_Activity_
Find every line with the string "sext" in the material below and copy it.

_Source material_
------------------------

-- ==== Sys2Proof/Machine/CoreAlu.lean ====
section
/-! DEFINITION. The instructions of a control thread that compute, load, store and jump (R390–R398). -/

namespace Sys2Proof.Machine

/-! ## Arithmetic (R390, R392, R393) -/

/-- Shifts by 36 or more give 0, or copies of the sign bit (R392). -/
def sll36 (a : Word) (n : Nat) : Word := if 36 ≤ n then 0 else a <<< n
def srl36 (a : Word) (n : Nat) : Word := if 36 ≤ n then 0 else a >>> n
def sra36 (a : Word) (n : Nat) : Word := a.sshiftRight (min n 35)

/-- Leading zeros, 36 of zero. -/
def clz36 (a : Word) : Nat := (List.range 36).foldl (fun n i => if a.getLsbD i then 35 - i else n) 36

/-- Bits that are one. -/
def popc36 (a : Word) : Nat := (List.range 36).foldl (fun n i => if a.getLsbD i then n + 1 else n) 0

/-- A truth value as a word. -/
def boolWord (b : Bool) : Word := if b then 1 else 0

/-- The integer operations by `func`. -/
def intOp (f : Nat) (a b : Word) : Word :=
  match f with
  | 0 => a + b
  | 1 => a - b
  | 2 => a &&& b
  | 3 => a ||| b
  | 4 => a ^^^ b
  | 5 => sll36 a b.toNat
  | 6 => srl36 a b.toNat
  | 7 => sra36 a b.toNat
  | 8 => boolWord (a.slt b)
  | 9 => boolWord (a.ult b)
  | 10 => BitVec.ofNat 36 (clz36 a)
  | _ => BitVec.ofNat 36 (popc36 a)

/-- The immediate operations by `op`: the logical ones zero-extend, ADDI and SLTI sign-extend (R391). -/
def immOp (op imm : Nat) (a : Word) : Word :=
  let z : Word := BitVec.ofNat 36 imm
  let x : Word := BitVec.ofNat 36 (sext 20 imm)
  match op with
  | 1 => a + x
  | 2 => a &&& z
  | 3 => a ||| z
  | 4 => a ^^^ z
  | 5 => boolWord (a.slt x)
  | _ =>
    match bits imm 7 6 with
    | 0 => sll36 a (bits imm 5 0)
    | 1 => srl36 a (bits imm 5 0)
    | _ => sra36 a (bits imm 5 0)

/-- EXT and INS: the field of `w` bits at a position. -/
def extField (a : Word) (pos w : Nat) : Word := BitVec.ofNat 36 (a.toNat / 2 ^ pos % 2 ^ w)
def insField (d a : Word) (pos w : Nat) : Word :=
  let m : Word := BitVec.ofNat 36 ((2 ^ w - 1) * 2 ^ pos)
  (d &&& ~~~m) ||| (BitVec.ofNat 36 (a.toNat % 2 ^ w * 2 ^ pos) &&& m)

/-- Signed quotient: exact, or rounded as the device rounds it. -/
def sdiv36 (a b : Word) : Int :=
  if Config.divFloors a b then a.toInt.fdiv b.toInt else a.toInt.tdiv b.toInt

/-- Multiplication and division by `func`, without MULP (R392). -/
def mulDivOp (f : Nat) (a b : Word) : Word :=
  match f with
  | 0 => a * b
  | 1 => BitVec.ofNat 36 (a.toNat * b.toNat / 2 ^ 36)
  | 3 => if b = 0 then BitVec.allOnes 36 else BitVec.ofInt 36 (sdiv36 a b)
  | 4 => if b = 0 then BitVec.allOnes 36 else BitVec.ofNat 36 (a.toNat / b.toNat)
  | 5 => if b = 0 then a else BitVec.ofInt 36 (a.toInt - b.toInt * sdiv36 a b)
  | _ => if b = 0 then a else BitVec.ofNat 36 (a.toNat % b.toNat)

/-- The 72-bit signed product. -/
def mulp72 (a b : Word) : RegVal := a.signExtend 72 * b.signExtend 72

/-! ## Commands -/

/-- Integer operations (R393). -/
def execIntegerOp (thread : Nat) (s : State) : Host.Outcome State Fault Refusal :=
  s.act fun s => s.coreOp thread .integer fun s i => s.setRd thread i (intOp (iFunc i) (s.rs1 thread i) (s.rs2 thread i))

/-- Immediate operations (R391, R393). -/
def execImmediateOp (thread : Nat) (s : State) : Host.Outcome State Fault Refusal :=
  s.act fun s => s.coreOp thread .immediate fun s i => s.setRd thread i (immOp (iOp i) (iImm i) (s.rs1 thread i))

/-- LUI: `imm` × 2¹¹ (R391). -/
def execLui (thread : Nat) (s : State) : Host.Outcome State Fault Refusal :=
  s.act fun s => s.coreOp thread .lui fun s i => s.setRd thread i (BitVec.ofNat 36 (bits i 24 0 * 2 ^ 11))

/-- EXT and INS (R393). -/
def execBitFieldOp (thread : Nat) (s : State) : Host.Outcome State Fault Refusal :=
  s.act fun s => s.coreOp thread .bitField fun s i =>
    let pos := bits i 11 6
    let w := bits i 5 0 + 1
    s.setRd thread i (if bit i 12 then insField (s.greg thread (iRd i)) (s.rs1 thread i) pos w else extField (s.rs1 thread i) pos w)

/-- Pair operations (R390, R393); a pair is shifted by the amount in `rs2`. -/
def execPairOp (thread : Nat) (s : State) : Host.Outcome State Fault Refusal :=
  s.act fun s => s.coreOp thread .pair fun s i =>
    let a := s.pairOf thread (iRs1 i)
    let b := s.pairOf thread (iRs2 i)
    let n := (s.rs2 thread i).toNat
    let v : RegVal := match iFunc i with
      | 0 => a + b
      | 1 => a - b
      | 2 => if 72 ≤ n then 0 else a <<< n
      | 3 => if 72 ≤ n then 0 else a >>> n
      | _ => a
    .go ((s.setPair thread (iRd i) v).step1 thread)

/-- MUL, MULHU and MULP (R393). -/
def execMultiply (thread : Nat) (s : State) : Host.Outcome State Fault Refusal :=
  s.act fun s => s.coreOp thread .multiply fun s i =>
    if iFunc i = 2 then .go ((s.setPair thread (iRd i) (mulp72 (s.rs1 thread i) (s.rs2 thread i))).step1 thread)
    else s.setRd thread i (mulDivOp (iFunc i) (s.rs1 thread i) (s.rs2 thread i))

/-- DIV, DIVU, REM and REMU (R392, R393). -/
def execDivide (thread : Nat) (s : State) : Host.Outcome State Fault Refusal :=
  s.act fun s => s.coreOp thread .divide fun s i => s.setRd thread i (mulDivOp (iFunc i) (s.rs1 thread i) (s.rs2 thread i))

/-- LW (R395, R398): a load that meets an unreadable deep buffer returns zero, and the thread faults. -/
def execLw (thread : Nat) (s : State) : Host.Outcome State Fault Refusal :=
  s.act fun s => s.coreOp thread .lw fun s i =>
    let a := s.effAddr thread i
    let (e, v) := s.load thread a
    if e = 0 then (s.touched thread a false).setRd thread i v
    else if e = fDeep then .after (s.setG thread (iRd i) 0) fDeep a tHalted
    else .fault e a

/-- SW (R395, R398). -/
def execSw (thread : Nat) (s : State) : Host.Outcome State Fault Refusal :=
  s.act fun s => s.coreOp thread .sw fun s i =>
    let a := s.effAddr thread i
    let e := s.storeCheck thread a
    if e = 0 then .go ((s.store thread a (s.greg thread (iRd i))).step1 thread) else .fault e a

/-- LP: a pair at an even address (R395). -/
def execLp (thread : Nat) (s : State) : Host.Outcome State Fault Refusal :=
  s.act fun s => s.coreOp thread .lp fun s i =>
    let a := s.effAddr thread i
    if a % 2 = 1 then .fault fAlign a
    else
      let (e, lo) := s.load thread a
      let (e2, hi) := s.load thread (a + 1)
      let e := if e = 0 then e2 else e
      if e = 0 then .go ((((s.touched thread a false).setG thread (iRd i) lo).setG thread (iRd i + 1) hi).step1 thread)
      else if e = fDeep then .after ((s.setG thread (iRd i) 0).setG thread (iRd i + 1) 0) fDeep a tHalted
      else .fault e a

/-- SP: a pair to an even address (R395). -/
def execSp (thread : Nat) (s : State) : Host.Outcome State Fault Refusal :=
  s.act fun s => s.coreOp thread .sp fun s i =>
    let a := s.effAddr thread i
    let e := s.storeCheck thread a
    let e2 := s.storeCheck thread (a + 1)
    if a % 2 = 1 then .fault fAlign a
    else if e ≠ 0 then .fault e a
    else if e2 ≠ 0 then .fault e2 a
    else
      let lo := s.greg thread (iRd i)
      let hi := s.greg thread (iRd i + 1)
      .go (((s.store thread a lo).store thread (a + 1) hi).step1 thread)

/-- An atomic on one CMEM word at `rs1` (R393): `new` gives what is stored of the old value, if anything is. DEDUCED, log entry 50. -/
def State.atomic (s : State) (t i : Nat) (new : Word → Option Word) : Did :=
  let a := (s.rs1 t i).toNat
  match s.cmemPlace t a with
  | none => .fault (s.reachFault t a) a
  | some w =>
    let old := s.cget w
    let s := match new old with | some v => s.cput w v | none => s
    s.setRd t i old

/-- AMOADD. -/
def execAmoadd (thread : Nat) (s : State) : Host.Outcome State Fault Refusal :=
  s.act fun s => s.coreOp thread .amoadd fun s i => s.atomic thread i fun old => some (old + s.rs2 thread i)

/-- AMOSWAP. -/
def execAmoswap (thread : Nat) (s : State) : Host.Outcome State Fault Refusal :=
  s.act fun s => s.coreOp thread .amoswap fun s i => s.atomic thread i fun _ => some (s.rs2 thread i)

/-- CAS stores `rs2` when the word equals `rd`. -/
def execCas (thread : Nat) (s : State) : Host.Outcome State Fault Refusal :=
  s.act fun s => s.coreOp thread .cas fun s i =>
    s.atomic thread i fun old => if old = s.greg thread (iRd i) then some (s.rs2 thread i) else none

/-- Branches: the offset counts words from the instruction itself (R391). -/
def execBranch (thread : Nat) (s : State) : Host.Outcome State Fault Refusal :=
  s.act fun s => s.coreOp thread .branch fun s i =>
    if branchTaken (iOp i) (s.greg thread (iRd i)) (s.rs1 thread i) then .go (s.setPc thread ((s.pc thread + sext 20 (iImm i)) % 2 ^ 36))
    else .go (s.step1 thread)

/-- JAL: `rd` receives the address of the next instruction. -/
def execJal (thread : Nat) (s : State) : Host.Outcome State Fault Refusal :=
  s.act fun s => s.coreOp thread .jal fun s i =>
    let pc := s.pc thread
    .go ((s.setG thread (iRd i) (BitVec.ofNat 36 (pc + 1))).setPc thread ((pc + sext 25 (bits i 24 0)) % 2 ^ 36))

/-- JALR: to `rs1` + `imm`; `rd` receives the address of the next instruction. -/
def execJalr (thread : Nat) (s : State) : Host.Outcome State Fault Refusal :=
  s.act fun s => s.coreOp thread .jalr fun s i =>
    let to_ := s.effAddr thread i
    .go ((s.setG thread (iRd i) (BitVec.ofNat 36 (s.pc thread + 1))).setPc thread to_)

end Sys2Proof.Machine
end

------------------------

_Task solution_
  let x : Word := BitVec.ofNat 36 (sext 20 imm)
    if branchTaken (iOp i) (s.greg thread (iRd i)) (s.rs1 thread i) then .go (s.setPc thread ((s.pc thread + sext 20 (iImm i)) % 2 ^ 36))
    .go ((s.setG thread (iRd i) (BitVec.ofNat 36 (pc + 1))).setPc thread ((pc + sext 25 (bits i 24 0)) % 2 ^ 36))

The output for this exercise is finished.